Intersubjectivity is the subject of this book; it has also made this book possible. My vivid and warmest thanks go to Richard Shiff, as well as Michael Charlesworth, John Clarke, and Linda Henderson for accepting to read a very different and much larger version of this text as a Ph.D. dissertation at the University of Texas at Austin. I am also very grateful to Richard Brettell and Tzvetan Todorov for shaping up and critiquing the initial argument that led to this book. The theoretical argument of this book owes much to many people, namely Alain Renaut, Jean-Marc and Luc Ferry, Jean-Claude Lebensztejn, Yves Michaud, and Tzvetan Todorov, in France; Jürgen Habermas in Germany; and Michael Holquist, Thomas McCarthy, and Rudolf Makkreel, in this country. Thomas Crow, Elizabeth Easton, John Elderfield, Richard S. Field, Romy Golan, Jonathan Katz, Karen Lang, Fred Orton, Adrian Piper, Nan Rosenthal, Jennifer Russell, Richard Shiff, Claire Snollaerts, James Traub, Jayne Warman, Jonathan Weinberg, and Christopher Wood: each generously and critically contributed to various stages of this work. My warmest appreciation goes to Guy and Alec Wildenstein, of the Wildenstein Institute, and to Richard Rubin, Jack Flam, and Joan Banach, of the Dedalus Foundation, for their unwavering support throughout my research on this book.
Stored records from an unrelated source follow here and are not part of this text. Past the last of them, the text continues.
/-- The canonical word of an instruction is in its row (R82, R89, R94). -/
theorem rowOf_encode : (i : Instr) → rowOf (encode i) = some i.row
  | .b .. => b .. | .fmuls .. => fmuls .. | .fdivs .. => fdivs .. | .fcmps .. => fcmps .. | .fadds .. => fadds ..
  | .fsubs .. => fsubs .. | .fmuld .. => fmuld .. | .fdivd .. => fdivd .. | .fcmpd .. => fcmpd ..
  | .faddd .. => faddd .. | .fsubd .. => fsubd .. | .sturb .. => sturb .. | .ldurb .. => ldurb ..
  | .bCond .. => bCond .. | .sturh .. => sturh .. | .ldurh .. => ldurh .. | .and .. => Laws.EncodeRow.and ..
  | .add .. => add .. | .addi .. => addi .. | .andi .. => andi .. | .bl .. => bl .. | .sdiv .. => sdiv ..
  | .udiv .. => udiv .. | .mul .. => mul .. | .smulh .. => smulh .. | .umulh .. => umulh .. | .orr .. => orr ..
  | .adds .. => adds .. | .addis .. => addis .. | .orri .. => orri .. | .cbz .. => cbz .. | .cbnz .. => cbnz ..
  | .sturw .. => sturw .. | .ldursw .. => ldursw .. | .sturs .. => sturs .. | .ldurs .. => ldurs ..
  | .stxr .. => stxr .. | .ldxr .. => ldxr .. | .eor .. => eor .. | .sub .. => sub .. | .subi .. => subi ..
  | .eori .. => eori .. | .movz .. => movz .. | .lsr .. => lsr .. | .lsl .. => lsl .. | .br .. => br ..
  | .ands .. => ands .. | .subs .. => subs .. | .subis .. => subis .. | .andis .. => andis .. | .movk .. => movk ..
  | .stur .. => stur .. | .ldur .. => ldur .. | .sturd .. => sturd .. | .ldurd .. => ldurd ..

end

/-- The status register of `STXR` stands above four zeros in `DT_address` (R179). -/
theorem extractLsb'_status (rs : Reg) : (rs ++ 0#4).extractLsb' 4 5 = rs ∧ (rs ++ 0#4).extractLsb' 0 4 = 0#4 :=
  ⟨(BitVec.extractLsb'_append_eq_of_le (by decide)).trans BitVec.extractLsb'_eq_self,
    (BitVec.extractLsb'_append_eq_of_add_le (by decide)).trans BitVec.extractLsb'_eq_self⟩

/-- The condition code stands below a zero in the place of `Rt` (R123). -/
theorem extractLsb'_condition (code : BitVec 4) :
    (0#1 ++ code).extractLsb' 0 4 = code ∧ (0#1 ++ code).extractLsb' 4 1 = 0#1 :=
  ⟨(BitVec.extractLsb'_append_eq_of_add_le (by decide)).trans BitVec.extractLsb'_eq_self,
    (BitVec.extractLsb'_append_eq_of_le (by decide)).trans BitVec.extractLsb'_eq_self⟩

/-- The canonical word has zero in every unused field (R92). -/
theorem nonzeroUnused_encode (i : Instr) : nonzeroUnused i.row (encode i) = none := by
  cases i with
  | bCond cond address =>
    simp [nonzeroUnused, unusedFields, Instr.row, fieldIsZero, encode, (extractLsb'_condition _).2]
  | stxr rs rt rn => simp [nonzeroUnused, unusedFields, Instr.row, fieldIsZero, encode, (extractLsb'_status _).2]
  | _ => simp [nonzeroUnused, unusedFields, Instr.row, fieldIsZero, encode]

/-- The canonical word carries the instruction's operands (R83 to R88). -/
theorem operandsOf_encode {i : Instr} (hwf : i.wellFormed = true) : operandsOf i.row (encode i) = .instr i := by
  cases i with
  | bCond cond address =>
    simp [Instr.row, operandsOf, encode, (extractLsb'_condition _).1]
  | stxr rs rt rn =>
    have hno : stxrOverlaps rs rt rn = false := by simpa [Instr.wellFormed] using hwf
    simp [Instr.row, operandsOf, encode, (extractLsb'_status _).1, hno]
  | _ => simp [Instr.row, operandsOf, encode]

theorem decode_encode (mode : UnusedFields) {i : Instr} (hwf : i.wellFormed = true) :
    decode mode (encode i) = .instr i :=
  (decode_of_row mode _ _ (rowOf_encode i) (nonzeroUnused_encode i)).trans (operandsOf_encode hwf)

/-- Settles O1: the canonical word is in the instruction's row, has no unused field that is not zero, and carries the
operands. -/
theorem decodeInvertsEncode : Obligations.DecodeInvertsEncode := fun mode _ hwf => decode_encode mode hwf

/-! ### The word of a row

The opcode comes from the row's line of the table, the other fields from the word. -/

theorem encodeR_fields (w : InstrWord) :
    encodeR (op11Field w) (rmField w) (shamtField w) (rnField w) (rdField w) = w := by
  unfold encodeR op11Field rmField shamtField rnField rdField
  repeat rw [BitVec.extractLsb'_append_extractLsb'_eq_extractLsb' (by rfl)]
  exact BitVec.extractLsb'_eq_self

theorem encodeI_fields (w : InstrWord) :
    encodeI (w.extractLsb' 22 10) (aluField w) (rnField w) (rdField w) = w := by
  unfold encodeI aluField rnField rdField
  repeat rw [BitVec.extractLsb'_append_extractLsb'_eq_extractLsb' (by rfl)]
  exact BitVec.extractLsb'_eq_self

theorem encodeD_fields (w : InstrWord) :
    encodeD (op11Field w) (dtField w) (opField w) (rnField w) (rdField w) = w := by
  unfold encodeD op11Field dtField opField rnField rdField
  repeat rw [BitVec.extractLsb'_append_extractLsb'_eq_extractLsb' (by rfl)]
  exact BitVec.extractLsb'_eq_self

theorem encodeB_fields (w : InstrWord) : encodeB (w.extractLsb' 26 6) (brField w) = w := by
  unfold encodeB brField
  rw [BitVec.extractLsb'_append_extractLsb'_eq_extractLsb' (by rfl)]
  exact BitVec.extractLsb'_eq_self

theorem encodeCB_fields (w : InstrWord) : encodeCB (w.extractLsb' 24 8) (condBrField w) (rdField w) = w := by
  unfold encodeCB condBrField rdField
  repeat rw [BitVec.extractLsb'_append_extractLsb'_eq_extractLsb' (by rfl)]
  exact BitVec.extractLsb'_eq_self

theorem encodeIM_fields (w : InstrWord) :
    encodeIM (w.extractLsb' 23 9) (hwField w) (movField w) (rdField w) = w := by
  unfold encodeIM hwField movField rdField
  repeat rw [BitVec.extractLsb'_append_extractLsb'_eq_extractLsb' (by rfl)]
  exact BitVec.extractLsb'_eq_self

theorem dtField_eq_append (w : InstrWord) : dtField w = rmField w ++ dtLowField w := by
  unfold dtField rmField dtLowField
  rw [BitVec.extractLsb'_append_extractLsb'_eq_extractLsb' (by rfl)]

theorem rdField_eq_append (w : InstrWord) : rdField w = rt4Field w ++ condField w := by
  unfold rdField rt4Field condField
  rw [BitVec.extractLsb'_append_extractLsb'_eq_extractLsb' (by rfl)]

section
variable {w : InstrWord} {row : Row} {p k : Nat}

theorem op11Field_of_rowOf {shamt : Option Nat} (hrow : rowOf w = some row) (hr : ⟨row, p, p, shamt⟩ ∈ opcodeTable) :
    op11Field w = BitVec.ofNat 11 p := opcode_of_rowOf 0 hrow (by simpa using hr)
I have benefited from discussions with students, at Yale University and at Hunter College. I am thankful to all of them, especially Allison Harding, Hiriko Ikegami, Jeremy Melius, Karen Paik, Allison Stites, and Tonya Vernooy.
I am deeply indebted to David White and Sarah Taggart for their invaluable help with research material related to Robert Rauschenberg’s and Jasper Johns’s works. Many thanks to the librarians of the Sterling Memorial Library, the Art and Architecture Library, and the Law Library at Yale University, and of the Avery Library and the Butler Library at Columbia University, as well as the librarians and archivists of The Ashmolean Museum, Oxford, The Museum of Modern Art, the Metropolitan Museum of Art, and the Musée d’Orsay.
It has been a real joy to work with Beatrice Rehl, at Cambridge University Press: many thanks for her dedication to this project. Judeth Oden and Tonya Vernooy have spent boundless time and energy making this manuscript ready for publication: my deep gratitude to them. Many thanks, too, to Stephen Frankel for his editorial help.
Jasper Johns and Robert Rauschenberg both have been generous beyond words: this book owes them much more than words can say.
Finally, I feel a great personal and moral debt to my close family, especially to Annabel Daou, my wife, and Paul, our son: I dedicate this book to both of them.